═════ DATA TO USE

/-! ## Encoding -/

/-- Bytes written out from 30 R50, R51 and 95 §2.8 decode to the variants and byte formats they stand for. -/
def Obligations.SpecBytesDecodeToTheirRows : Prop :=
  decodeVariant ⟨.narrow, .s0⟩ 0x5C#8 = .ns0_4 ∧ decodeVariant ⟨.narrow, .s1⟩ 0x5C#8 = .ns1_3 ∧
  decodeVariant ⟨.narrow, .s2⟩ 0x5C#8 = .ns2_2 ∧ decodeVariant ⟨.wide, .s0⟩ 0x5C#8 = .ws0_2 ∧
  decodeVariant ⟨.wide, .s1⟩ 0x5C#8 = .ws1_3 ∧ decodeVariant ⟨.wide, .s2⟩ 0x5C#8 = .ws2_4 ∧
  decode .byteFormat ⟨.narrow, .s0⟩ [0x75#8] = .ok (.nbyte 5 2 3, []) ∧
  decode .byteFormat ⟨.wide, .s0⟩ [0x75#8] = .ok (.wbyte 3 2 5, []) ∧
  decode .slotOperation ⟨.narrow, .s2⟩ [0xE0#8] = .ok (.ns2 7, [])

/-- For all 48 constructors and every operand: decoding the byte that holds an instruction, at the instruction's selection, gives it back, whatever the other slots' bits and the bytes after it. -/
def Obligations.EncodedInstructionDecodesBack : Prop :=
  ∀ (i : Instr) (others : Byte) (rest : List Byte),
    decode i.kind i.selection (i.encodeInto others :: rest) = .ok (i, rest) ∧
    decode i.kind i.selection (encode i) = .ok (i, [])

/-- 30 R57: every byte value is valid. At every selection at which a row of the kind can stand, every byte decodes to a well-formed instruction of that kind. -/
def Obligations.EveryByteIsAValidCodedByte : Prop :=
  ∀ (k : RowKind) (sel : Selection) (b : Byte) (rest : List Byte), (k = .byteFormat → sel.slot = .s0) →
    ∃ i, decode k sel (b :: rest) = .ok (i, rest) ∧ i.wellFormed sel = true ∧ i.kind = k

/-- A byte decodes to a variant exactly when the variant stands at the selection and the byte matches the mask and match of the variant's row of the opcode table. -/
def Obligations.VariantDecodesExactlyWhereItsRowMatches : Prop :=
  ∀ (sel : Selection) (b : Byte) (i : Instr), i.kind = .variant →
    (decodeVariant sel b = i ↔ i.wellFormed sel = true ∧ b &&& i.bits.mask = i.bits.value)

/-- 30 R53: the operand of a slot operation is its field, read as an unsigned integer and nothing else. -/
def Obligations.CodedValueIsItsZeroExtendedField : Prop :=
  ∀ b : Byte,
    (∃ v : BitVec 3, decodeSlotOperation ⟨.narrow, .s0⟩ b = .ns0 v ∧ v.toNat = b.toNat % 8) ∧
    (∃ v : BitVec 2, decodeSlotOperation ⟨.narrow, .s1⟩ b = .ns1 v ∧ v.toNat = b.toNat / 8 % 4) ∧
    (∃ v : BitVec 3, decodeSlotOperation ⟨.narrow, .s2⟩ b = .ns2 v ∧ v.toNat = b.toNat / 32) ∧
    (∃ v : BitVec 3, decodeSlotOperation ⟨.wide, .s0⟩ b = .ws0 v ∧ v.toNat = b.toNat / 32) ∧
    (∃ v : BitVec 2, decodeSlotOperation ⟨.wide, .s1⟩ b = .ws1 v ∧ v.toNat = b.toNat / 8 % 4) ∧
    (∃ v : BitVec 3, decodeSlotOperation ⟨.wide, .s2⟩ b = .ws2 v ∧ v.toNat = b.toNat % 8)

══════════

■ **TASK DESCRIPTION**
Determine which lines above include the word "that", and report those lines in full.

■ **ANSWER**
/-- For all 48 constructors and every operand: decoding the byte that holds an instruction, at the instruction's selection, gives it back, whatever the other slots' bits and the bytes after it. -/
/-- 30 R57: every byte value is valid. At every selection at which a row of the kind can stand, every byte decodes to a well-formed instruction of that kind. -/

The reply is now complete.